The computational pipeline is rigorously validated and shown to accurately quantitate fluorescent puncta, at least as well as human experimenters. The inclusion of a mask - a region of interest defined by a cytoplasmic marker - is a powerful and useful approach. Users can take advantage of one of four pre-trained neural networks, or train their own. The software is freely available and appears to be user-friendly. A series of rigorous experiments demonstrates the utility of the pipeline for measuring differences in the number of synaptic puncta between sexes and across developmental stages. Neuron-to-neuron heterogeneity in patterns of synaptic growth during development are convincingly demonstrated. Weaknesses and caveats are realistically discussed.

Reviewer #2 (Public Review):


This paper nicely introduces WormPsyQi, an imaging analysis pipeline that effectively quantifies synaptically localized fluorescent signals in C. elegans through high-throughput automation. This toolkit is particularly valuable for the analysis of densely packed regions in 3D space, such as the nerve ring.
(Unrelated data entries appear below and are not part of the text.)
-- ==== Sys2Proof/Tests/Slice0.lean ====
section
/-! SUPPORT. Tests of the model on fixed values. The expected results are the spec's: 30_encoding.md for the words, 95_test_vectors.md for the
operations (the section is named at each test). The `test_witness_` theorems show, for each statement with hypotheses, a concrete state
and operands that meet them all. -/

namespace Sys2Proof.Tests

open Sys2Proof.Machine Sys2Proof.Safety

/-! ### Well-formedness: each check refuses an ill-formed term -/

theorem test_wf_send_of_no_byte : (BusRequest.send []).wf = false := by decide
theorem test_wf_send_of_three_bytes : (BusRequest.send [0x00#8, 0x01#8, 0x02#8]).wf = false := by decide
theorem test_wf_sends : (BusRequest.send [0x00#8]).wf = true ∧ (BusRequest.send [0xF0#8, 0x55#8]).wf = true := by decide
theorem test_wf_recv_of_five : (BusRequest.recv 5).wf = false ∧ (BusRequest.recv 6).wf = true := by decide
theorem test_wf_idle_code : (Selector.phase 0b000#3).wf = false := by decide
theorem test_wf_write_code_alone : (Selector.phase 0b001#3).wf = false := by decide

/-! ### Decoding, each word written out from R80, R82 or R87 -/

-- R80: op 0 and op 1.
theorem test_decode_init : decode (.cmd 0b0#1) = .ok .init ∧ decodeBytes [0x00#8] = .ok .init := by decide
theorem test_decode_poll : decode (.cmd 0b1#1) = .ok .poll ∧ decodeBytes [0x01#8] = .ok .poll := by decide
-- R82: reg in bits 15:8, val in bits 7:0; 95_test_vectors.md section 3.1.
theorem test_decode_wr : decode (.entry 0b1111000001010101#16) = .ok (.wr 0xF0#8 0x55#8) := by decide
theorem test_decode_wr_bytes : decodeBytes [0x80#8, 0x01#8] = .ok (.wr 0x01#8 0x80#8) := by decide
-- R87: the codes of PH.
theorem test_decode_settle : decode (.phase 0b010#3) = .ok .settle ∧ decodeBytes [0x02#8] = .ok .settle := by decide
theorem test_decode_pace : decode (.phase 0b011#3) = .ok .pace ∧ decodeBytes [0x03#8] = .ok .pace := by decide
theorem test_decode_arm : decode (.phase 0b100#3) = .ok .arm ∧ decodeBytes [0x04#8] = .ok .arm := by decide
theorem test_decode_rdrep : decode (.phase 0b101#3) = .ok .rdrep ∧ decodeBytes [0x05#8] = .ok .rdrep := by decide
theorem test_decode_decode : decode (.phase 0b110#3) = .ok .decode ∧ decodeBytes [0x06#8] = .ok .decode := by decide
theorem test_decode_publish : decode (.phase 0b111#3) = .ok .publish ∧ decodeBytes [0x07#8] = .ok .publish := by decide
-- Refused by name.
theorem test_decode_refuses : decode (.phase 0b000#3) = .error .idlePhase ∧ decode (.phase 0b001#3) = .error .entryNeeded ∧
    decodeBytes [0x08#8] = .error .reservedBits ∧ decodeBytes [] = .error .badLength ∧
    decodeBytes [0x01#8, 0x02#8, 0x03#8] = .error .badLength := by decide
theorem test_encode_words : encodeBytes (.wr 0xFB#8 0x00#8) = [0x00#8, 0xFB#8] ∧ encodeBytes .publish = [0x07#8] := by decide

/-! ### One step on a small state -/

/-- A ready session in `IDLE` with the table of the two-step handshake, and buffers that hold something. -/
def base : State where
  session := .ready
  reason := none
  stepIx := 0
  ph := .idle
  txbuf := #v[0xA5#8, 0x5A#8]
  rxbuf := #v[0x11#8, 0x22#8, 0x33#8, 0x44#8, 0x55#8, 0x66#8]
  btn := ⟨false, true⟩
  busReq := none
  initTable := [0xF055#16, 0xFB00#16]
  hostScript := []
  resetIn := false
  sendAnswers := []
  recvAnswers := []
  freeSource := 7
  freeIx := 1
  trace := []

/-- `base` before its `INIT`. -/
def fresh : State := { base with session := .uninitialized }

/-- `base` in an `INIT`, at the write of step `n`. -/
def writing (n : Nat) (answers : List SendAnswer) : State := { fresh with ph := .iWr, stepIx := n, sendAnswers := answers }

/-- `base` in an `INIT`, at the settle delay of step `n`. -/
def settling (n : Nat) : State := { fresh with ph := .iSettle, stepIx := n }

/-- `base` at the arming write. -/
def arming (answers : List SendAnswer) : State := { base with ph := .pArm, sendAnswers := answers }

/-- `base` at the read. -/
def reading (answers : List RecvAnswer) : State := { base with ph := .pRead, recvAnswers := answers }

/-- `base` at the decode, with this byte 5. -/
def decoding (b : Byte) : State := { base with ph := .pDecode, rxbuf := #v[0xFF#8, 0xFF#8, 0xFF#8, 0xFF#8, 0xFF#8, b] }

/-- `base` at the publishing of these levels. -/
def publishing (z c : Bool) : State := { base with ph := .pPublish, btn := ⟨z, c⟩ }

/-- `base` after a fault. -/
def broken (reason : ErrKind) : State := { base with session := .faulted, reason := some reason }

/-- What a field of the next state is. -/
def seen {α : Type} (f : State → α) : Host.Outcome State Fault Refusal → Option α
  | .next t => some (f t)
  | .fault _ => none
  | .refused _ => none

-- Section 3.10.
theorem test_init_starts : seen (fun t => (t.ph, t.stepIx, t.session, t.trace)) (exec .init fresh) =
    some (.iWr, 0, .uninitialized, []) := by decide
theorem test_init_rejected_when_ready : seen (fun t => (t.ph, t.session, t.trace)) (exec .init base) =
    some (.idle, .ready, [.rsp .rejected]) := by decide
theorem test_poll_starts : seen (fun t => (t.ph, t.trace)) (exec .poll base) = some (.pPace, []) := by decide
theorem test_poll_rejected_after_fault : seen (fun t => (t.ph, t.reason, t.trace)) (exec .poll (broken .readFailure)) =
    some (.idle, some .readFailure, [.rsp .rejected]) := by decide
-- Section 3.2: Count(2) goes on; Count(1) is ShortWrite with STEP kept.
theorem test_wr_accepted : seen (fun t => (t.ph, t.stepIx, t.txbuf, t.trace)) (exec (.wr 0xFB#8 0x00#8) (writing 1 [.count 2])) =
    some (.iSettle, 1, #v[0xFB#8, 0x00#8], [.tx [0xFB#8, 0x00#8] (.count 2)]) := by decide
theorem test_wr_short : seen (fun t => (t.ph, t.stepIx, t.session, t.reason, t.trace))
    (step (writing 1 [.count 1])) = some (.idle, 1, .faulted, some .shortWrite,
      [.tx [0xFB#8, 0x00#8] (.count 1), .rsp (.err .shortWrite)]) := by decide
-- Section 3.3, rows (0, 2) and (1, 2).
theorem test_settle_next : seen (fun t => (t.ph, t.stepIx, t.session, t.trace)) (exec .settle (settling 0)) =
    some (.iWr, 1, .uninitialized, [.delay 1000]) := by decide
theorem test_settle_last : seen (fun t => (t.ph, t.stepIx, t.session, t.trace)) (exec .settle (settling 1)) =
    some (.idle, 2, .ready, [.delay 1000, .rsp .ok]) := by decide
-- Section 3.5: the delay is left open; the phase is not.
theorem test_pace : seen (fun t => (t.ph, t.freeIx)) (exec .pace { base with ph := .pPace }) = some (.pArm, 2) := by decide
-- Section 3.6: Count(1) goes on; Err is ArmFailure.
theorem test_arm_accepted : seen (fun t => (t.ph, t.txbuf, t.trace)) (exec .arm (arming [.count 1])) =
    some (.pRead, #v[0x00#8, 0x5A#8], [.tx [0x00#8] (.count 1)]) := by decide
theorem test_arm_error : seen (fun t => (t.ph, t.session, t.reason, t.trace)) (exec .arm (arming [.err])) =
    some (.idle, .faulted, some .armFailure, [.tx [0x00#8] .err, .rsp (.err .armFailure)]) := by decide
-- Section 3.7: six bytes go on in order; five are discarded.
theorem test_rdrep_six : seen (fun t => (t.ph, t.rxbuf))
    (exec .rdrep (reading [.data [0x01#8, 0x02#8, 0x03#8, 0x04#8, 0x05#8, 0xFE#8]])) =
    some (.pDecode, #v[0x01#8, 0x02#8, 0x03#8, 0x04#8, 0x05#8, 0xFE#8]) := by decide
theorem test_rdrep_five : seen (fun t => (t.ph, t.session, t.reason, t.rxbuf))
    (exec .rdrep (reading [.data [0x00#8, 0x00#8, 0x00#8, 0x00#8, 0x00#8]])) =
    some (.idle, .faulted, some .readFailure, #v[0x11#8, 0x22#8, 0x33#8, 0x44#8, 0x55#8, 0x66#8]) := by decide
-- Section 3.8: 0xFD gives (false, true), 0xAA gives (true, false).
theorem test_decode_fd : seen (fun t => (t.ph, t.btn)) (exec .decode (decoding 0xFD#8)) = some (.pPublish, ⟨false, true⟩) := by decide
theorem test_decode_aa : seen (fun t => (t.ph, t.btn)) (exec .decode (decoding 0xAA#8)) = some (.pPublish, ⟨true, false⟩) := by decide
-- Section 3.9, row (false, true).
theorem test_publish : seen (fun t => (t.ph, t.trace)) (exec .publish (publishing false true)) =
    some (.idle, [.sink (.key .z false), .sink (.key .c true), .sink .sync, .rsp (.okButtons false true)]) := by decide
theorem test_publish_codes : [SinkMsg.key .z false, .key .c true, .sync].map sinkCode = [0b000#3, 0b011#3, 0b100#3] ∧
    responseCode (.okButtons false true) = 0b00010#5 := by decide
-- Section 3.10, the last row.
theorem test_reset_after_fault : seen (fun t => (t.session, t.reason, t.stepIx, t.ph))
    (step { broken .armFailure with hostScript := [.reset] }) = some (.uninitialized, none, 0, .idle) := by decide
-- R97: presenting a program.
theorem test_load_program : (loadProgram [.tableB] [.cmd 0#1] [.count 2] [] base).initTable = [0x52F0#16, 0x5255#16] := by decide

/-! ### Placing a word and stepping -/

theorem test_placed_words_run : seen (fun t => (t.ph, t.busReq)) (step (base.withFetchWord 16 0xF055)) =
    some (.iWr, some (.send [0xF0#8, 0x55#8])) ∧ seen (fun t => t.ph) (step (State.reset.withFetchWord 8 3)) = some .pArm := by decide
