-- ==== Sys2Proof/Machine/Plan.lean ====
section
/-! DEFINITION. The cut plan (chapter 5): the plan chosen from a snapshot (Stages 1 to 8), and the cuts and waste of a plan (Stage 9).
The choice is written as the manual specifies it, by the admissible plans and the selection rules. -/

namespace Sys2Proof.Machine

open Sys2Proof

/-! Stage 2: defect normalisation (R97, R98). -/

/-- A normalised defect: its expanded interval, class and posted size (R97). -/
structure NormDefect where
  start : Nat
  stop : Nat
  cls : Nat
  size : Nat
deriving DecidableEq, Repr

/-- One posted defect clamped, discarded if nothing is left of it, and expanded by M (R97). -/
def normDefect (length clearance : Nat) (d : Defect) : Option NormDefect :=
  let s := min d.start length
  let e := min d.stop length
  if s < e then some ⟨s - clearance, min length (e + clearance), d.cls, d.size⟩ else none

/-- The normalised list, in the order posted (R97). -/
def normalised (x : Snapshot) : List NormDefect := x.defects.filterMap (normDefect x.length x.profile.clearance)

/-- The candidate starts beside 0: the expanded ends, each once (R98). -/
def expandedEnds (x : Snapshot) : List Nat := ((normalised x).map (·.stop)).eraseDups

/-! Stage 3: grade of a placement (R99, R100). -/

/-- Footprint of a class: 10 × length + 2T (R99). -/
def footprint (f : Profile) (len : Nat) : Nat := 10 * len + 2 * f.trim

/-- The placement [x, x + foot) overlaps a normalised defect (R99). -/
def NormDefect.overlaps (d : NormDefect) (x foot : Nat) : Bool := decide (x < d.stop) && decide (d.start < x + foot)

/-- The limits of class k in grade number g, 0 for A to 2 for C (Table 3-4). DESIGN CHOICE, unsafe: a table's entries stand by class,
grades A, B, C within a class, as GRDLD carries them (log entry 7). -/
def limitOf (limits : List GradeLimit) (k g : Nat) : GradeLimit := limits.getD (3 * k + g) ⟨0, 0⟩

/-- A class is fatal for the species: maximum count 0 in all three grades (R65). -/
def fatal (limits : List GradeLimit) (k : Nat) : Bool :=
  (limitOf limits k 0).count == 0 && (limitOf limits k 1).count == 0 && (limitOf limits k 2).count == 0

/-- The defects a placement overlaps (R99). -/
def overlapped (x : Snapshot) (start foot : Nat) : List NormDefect := (normalised x).filter fun d => d.overlaps start foot

/-- The overlapped defects of one class meet the limits of a grade (R100). -/
def meetsClass (l : GradeLimit) (ds : List NormDefect) : Bool :=
  ds.isEmpty || ((l.count == 15 || decide (ds.length ≤ l.count)) && ds.all fun d => l.size == 255 || decide (d.size ≤ 10 * l.size))

/-- Every class meets the limits of the grade (R100). -/
def meetsGrade (limits : List GradeLimit) (g : Nat) (ds : List NormDefect) : Bool :=
  (List.range 16).all fun k => meetsClass (limitOf limits k g) (ds.filter fun d => d.cls == k)

/-- The grade of a placement over its overlapped defects, or none where it is inadmissible (R99, R100). -/
def gradeOf (limits : List GradeLimit) (ds : List NormDefect) : Option Grade :=
  if ds.any fun d => fatal limits d.cls then none
  else if meetsGrade limits 0 ds then some .A
  else if meetsGrade limits 1 ds then some .B
  else if meetsGrade limits 2 ds then some .C
  else none

/-! Stages 4 to 6: area, bonus and value (R101 to R104). -/

/-- Area of a piece in cm² (R101). -/
def areaOf (len width : Nat) : Nat := (len * width + 500) / 1000

/-- The bonus one order gives a class (R102). -/
def orderBonus (bonus : Nat) (o : OrderNo) (x : Order) (p : Part) : Nat := bonus * shortfall o x p / orderedArea x

/-- The order counts for a bonus of the species, grade and class length (R102). -/
def bonusMatches (x : Order) (species : Nat) (g : Grade) (len : Nat) : Bool :=
  x.state == .active && x.species == species && x.grade == g && x.classes.contains len

/-- The bonus of a grade and class length: the greatest over the orders that match (R102). -/
def bonusOf (bonus species : Nat) (g : Grade) (len : Nat) (p : Part) : Nat :=
  (List.finRange 32).foldl (fun best o =>
    match p.order o with
    | none => best
    | some x => if bonusMatches x species g len then max best (orderBonus bonus o x p) else best) 0

/-- The bonus table at planning start: a row for each of A, B, C, a column for each class (R102). -/
def bonusTable (f : Profile) (species : Nat) (p : Part) : List (List Nat) :=
  [Grade.A, Grade.B, Grade.C].map fun g => f.classes.map fun len => bonusOf f.bonus species g len p

/-- A grade's row of the value table; W has none (Table 3-1). -/
def valueRow (f : Profile) : Grade → List Nat
  | .A => f.valuesA
  | .B => f.valuesB
  | .C => f.valuesC
  | .W => []

/-- The value of an admissible placement of grade g and the class at place c of the list, counted from 0 (R104). -/
def valueOf (x : Snapshot) (g : Grade) (c : Nat) : Nat :=
  min 4095 ((valueRow x.profile g).getD c 0 + (x.bonus.getD g.ctorIdx []).getD c 0)

/-! Stage 7: admissible plans (R105, R106). -/

/-- A place of a plan (R95). `cls` is the class index, 1 for the shortest. -/
structure Place where
  start : Nat
  cls : Nat
  len : Nat
  foot : Nat
  grade : Grade
  value : Nat
  area : Nat
deriving DecidableEq, Repr

/-- The placement of the class at place c of the list at a start: within the strip and admissible at Stage 3, or none (R99, R105). -/
def makePlace (x : Snapshot) (start c : Nat) : Option Place :=
  match x.profile.classes[c]? with
  | none => none
  | some len =>
    let foot := footprint x.profile len
    if x.length < start + foot then none
    else
      match gradeOf x.limits (overlapped x start foot) with
      | none => none
      | some g => some ⟨start, c + 1, len, foot, g, valueOf x g c, areaOf len x.profile.width⟩

/-- Every admissible placement at a start. -/
def placesAt (x : Snapshot) (start : Nat) : List Place :=
  (List.range x.profile.classes.length).filterMap (makePlace x start)

/-- The starts a place may take: the first of a plan, or one after a place that ends at `e` (R105). -/
def startsAfter (x : Snapshot) : Option Nat → List Nat
  | none => 0 :: (expandedEnds x).filter fun e' => decide (x.profile.kerf ≤ e') && e' != 0
  | some e =>
    (e + x.profile.kerf) :: (expandedEnds x).filter fun e' =>
      decide (e + 2 * x.profile.kerf ≤ e') && e' != e + x.profile.kerf

/-- Every sequence of at most n places whose starts follow R105, after a place that ends at `prev`, or from the leading edge. -/
def plansFrom (x : Snapshot) : Nat → Option Nat → List (List Place)
  | 0, _ => [[]]
  | n + 1, prev =>
    [] :: (startsAfter x prev).flatMap fun s =>
      (placesAt x s).flatMap fun pl => (plansFrom x n (some (pl.start + pl.foot))).map fun rest => pl :: rest

/-- The place starts clear of the one before: it has a leading cut of its own (R105). -/
def separated (kerf : Nat) (prev : Option Nat) (start : Nat) : Bool :=
  match prev with
  | none => start != 0
  | some e => start != e + kerf

/-- The cut set of places given by start and footprint, ascending (R106). -/
def cutsFrom (kerf length : Nat) : Option Nat → List (Nat × Nat) → List Nat
  | _, [] => []
  | prev, (s, f) :: rest =>
    (if separated kerf prev s then [s - kerf] else []) ++ (if s + f < length then [s + f] else [])
      ++ cutsFrom kerf length (some (s + f)) rest

/-- The cuts of a plan of places given by start and footprint (R106). -/
def cutsOf (kerf length : Nat) (places : List (Nat × Nat)) : List Nat := cutsFrom kerf length none places

/-- Every two consecutive cuts lie at least the saw recovery distance apart (R106). -/
def spaced (recovery : Nat) : List Nat → Bool
  | [] => true
  | [_] => true
  | a :: b :: rest => decide (a + recovery ≤ b) && spaced recovery (b :: rest)

/-- Start and footprint of each place. -/
def spans (places : List Place) : List (Nat × Nat) := places.map fun pl => (pl.start, pl.foot)

/-- The admissible plans of at most eight places (R105, R106). -/
def admissiblePlans (x : Snapshot) : List (List Place) :=
  (plansFrom x 8 none).filter fun q => spaced x.recovery (cutsOf x.profile.kerf x.length (spans q))

/-! Stage 8: selection (R107, R108). -/

/-- The plan value: the sum of the places' values (R95). -/
def planValue (q : List Place) : Nat := (q.map (·.value)).sum

/-- The sum of class lengths (R107). -/
def planLength (q : List Place) : Nat := (q.map (·.len)).sum

/-- The third test: at the first index at which the plans differ in start or class, the earlier start, then the longer class (R107). -/
def earlier : List Place → List Place → Bool
  | a :: as, b :: bs =>
    if a.start ≠ b.start then decide (a.start < b.start)
    else if a.len ≠ b.len then decide (b.len < a.len)
    else earlier as bs
  | _, _ => false

/-- Plan a is chosen over plan b (R107). -/
def better (a b : List Place) : Bool :=
  if planValue a ≠ planValue b then decide (planValue b < planValue a)
  else if a.length ≠ b.length then decide (a.length < b.length)
  else if planLength a ≠ planLength b then decide (planLength b < planLength a)
  else earlier a b

/-- Stages 1 to 8: the chosen plan; the empty plan for a strip shorter than the kerf (R96, R107, R108). -/
def choosePlan (x : Snapshot) : List Place :=
  if x.length < x.profile.kerf then []
  else (admissiblePlans x).foldl (fun best q => if better q best then q else best) []

/-! Stage 9: waste (R109, R110). -/

/-- The waste from position `from` on, of the places that remain: up to each separated place's leading cut, and at last to L. -/
def wasteFrom (kerf length : Nat) : Nat → List (Nat × Nat) → List (Nat × Nat)
  | at_, [] => if at_ < length then [(at_, length)] else []
  | at_, (s, f) :: rest =>
    (if at_ < s - kerf then [(at_, s - kerf)] else []) ++ wasteFrom kerf length (min length (s + f + kerf)) rest

/-- The waste intervals of a plan (R110). -/
def wasteOf (kerf length : Nat) (places : List (Nat × Nat)) : List (Nat × Nat) := wasteFrom kerf length 0 places

end Sys2Proof.Machine
end

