/-! Zone counters and the load sensor (chapter 2, R137 to R139). -/

/-- R32, R34, R36: a forward step raises the zone's counter by one modulo 2^24; at deficit 0 the high-water mark goes with it; and
every compare of the zone at the value taken is taken, its own step then due. Nothing else changes. R32, R34, R36: a reverse step
lowers the zone's counter by one modulo 2^24 and takes no compare; while the deficit it leaves is no more than Z_rev, or the
geometry is invalid, nothing else changes. R34, R35: a reverse step that makes the deficit exceed Z_rev marks the zone UNSURE and
sets the mark to the counter. Here zone A holds one entry, a strip before the B-eye: it is flagged UNSURE and becomes REJECTING
with that cause, its deadline compare cancelled. R8, R35: the marking beyond Z_rev, zone by zone. In zone B a strip in ENTERING_B,
SCANNING, MAPPED or PLANNING becomes REJECTING with UNSURE, out of the planner queue, its deadline compare cancelled; one in
REJECTING keeps its cause; of a PLANNED one each PLANNED piece, here one without a reservation, is retired DISCARDED. In zone C a
piece in BELT_C and a strip on the cut list are flagged and keep their states. In zone E a piece in BELT_E or UNSORTED is flagged;
one in ASSIGNED loses its kick, its area leaves the transit of bundle and order, and it becomes UNSORTED. Where both queue and cut
list hold a record, that the queue's is marked first is the model's choice (log entry 24). -/
def Obligations.ZoneStepsCount : Prop :=
  (∀ (z : LinearZone) (s : State), Running s.part → Settled s.part →
      let p := s.part
      let n := wrap z.zone (p.counter z.zone + 1)
      let taken := fun c : Compare => eventZone c.event == z.zone && c.target == n
      Completes (.zoneForwardStep z) s
        { p.setZone z.zone { p.zone z.zone with
            counter := n
            mark := if deficit z.zone p = 0 then n else (p.zone z.zone).mark } with
          ztr.compares := p.ztr.compares.filter fun c => !taken c
          ztr.due := p.ztr.due ++ (p.ztr.compares.filter taken).map (·.event) })
  ∧ (∀ (z : LinearZone) (s : State), Running s.part → Settled s.part →
      let p := s.part
      let q := p.setZone z.zone { p.zone z.zone with counter := minus z.zone (p.counter z.zone) 1 }
      (p.ztr.geoValid = true → deficit z.zone q ≤ p.ztr.geo.zRev) → Completes (.zoneReverseStep z) s q)
  ∧ (∀ (x : Strip) (e : Entry) (s : State), Running s.part → Settled s.part →
      let p := s.part
      let n := minus .A (p.counter .A) 1
      p.ztr.geoValid = true → p.ztr.geo.zRev < deficit .A (p.setZone .A { p.zone .A with counter := n }) →
      p.queue .A = [e] → e.tag = some x.tag → HoldsStrip x p → (x.state = .enteringA ∨ x.state = .inA) →
      Completes (.zoneReverseStep .A) s
        (writeStrip { x with unsure := true, state := .rejecting, reject := some .unsure }
          (cancel (.deadline x.tag) (leavePlanner x.tag (p.setZone .A { p.zone .A with counter := n, mark := n })))))
  ∧ (∀ (e : Entry) (s : State), Running s.part → Settled s.part →
      let p := s.part
      let n := fun z : Zone => minus z (p.counter z) 1
      let q := fun z : Zone => p.setZone z { p.zone z with counter := n z, mark := n z }
      let beyond := fun z : Zone => p.ztr.geo.zRev < deficit z (p.setZone z { p.zone z with counter := n z })
      p.ztr.geoValid = true →
      (∀ x : Strip, beyond .B → p.queue .B = [e] → e.tag = some x.tag → HoldsStrip x p →
        let rejected := writeStrip { x with unsure := true, state := .rejecting, reject := some .unsure }
          (cancel (.deadline x.tag) (leavePlanner x.tag (q .B)))
        (x.state ∈ [.enteringB, .scanning, .mapped, .planning] → Completes (.zoneReverseStep .B) s rejected)
        ∧ (x.state = .rejecting → Completes (.zoneReverseStep .B) s (writeStrip { x with unsure := true } (q .B)))
        ∧ (∀ (y : Piece) (pl : PlanEntry) (value : Nat), x.state = .planned → x.plan = some ⟨value, [pl]⟩ → pl.tag = some y.tag →
          HoldsPiece y p → y.state = .planned → y.reserved = none → slotOf y.tag ≠ slotOf x.tag →
          Completes (.zoneReverseStep .B) s (retireSlot (slotOf y.tag) (.piece .discarded) rejected)))
      ∧ (∀ (x : Strip) (y : Piece) (lead : Nat), beyond .C → p.queue .C = [e] → e.tag = some y.tag → HoldsPiece y p → y.state = .beltC →
        p.ztr.cutList = [⟨x.tag, lead⟩] → HoldsStrip x p → x.state = .cutting → slotOf y.tag ≠ slotOf x.tag →
        Completes (.zoneReverseStep .C) s (writeStrip { x with unsure := true } (writePiece { y with unsure := true } (q .C))))
      ∧ (∀ y : Piece, beyond .E → p.queue .E = [e] → e.tag = some y.tag → HoldsPiece y p →
        ((y.state = .beltE ∨ y.state = .unsorted) → Completes (.zoneReverseStep .E) s (writePiece { y with unsure := true } (q .E)))
        ∧ (∀ (b : BayNo) (u : Bundle) (r : Order), y.state = .assigned → y.bay = some b → (p.bay b).state = .opened →
          (p.bay b).bundle = some u → p.order u.slot = some r → r.shortLength ≤ y.len →
          Completes (.zoneReverseStep .E) s
            (writePiece { y with unsure := true, state := .unsorted, bay := none, serial := none }
              (((cancel (.kick b y.tag) ((q .E).setKickQueue b ((p.kickQueue b).filter fun k => k.tag != y.tag))).setBay b { p.bay b with
                bundle := some { u with transit := u.transit - y.area } }).setOrder u.slot (some { r with
                  transitArea := r.transitArea - y.area }))))))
The authors applied WormPsyQi to various aspects, including the examination of sexually dimorphic synaptic connectivity, presynaptic markers in eight head neurons, five GRASP reporters, electrical synapses, the enteric nervous system, and developmental synapse comparisons. Furthermore, they validated WormPsyQi's accuracy by comparing its results to manual analysis.


Overall, the experiments are well done, and their toolkit demonstrates significant potential and offers a valuable resource to the C. elegans community. This will expand the range of possibilities for studying synapses in C. elegans.

Reviewer #3 (Public Review):


In this manuscript, the authors present a new automated image analysis pipeline named WormPsyQi which allows researchers to quantify various parameters of synapses in C. elegans. Using a collection of newly generated transgenic strains in which synaptic proteins are tagged with fluorescent proteins, the authors showed that WormPsyQi can reliably detect puncta of synaptic proteins, and measure several parameters, including puncta number, location, and size.


The image analysis of fluorescently labeled synaptic (or other types of) puncta pattern requires extensive experience such that one can tell which puncta likely represent bona fide synapse or background noise. The authors showed that WormPsyQi nicely reproduced the quantifications done manually for most of the marker strains they tested. Many researchers conducting such types of quantifications would receive significant benefits in saving their time by utilizing the pipeline developed by the authors. The collection of new markers would also help researchers examine synapse patterning in different neuron types which may have unique mechanisms in synapse assembly and specificity. The authors describe the limitations of the use of toolkits and potential solutions users can take.

Author Response

The following is the authors’ response to the original reviews.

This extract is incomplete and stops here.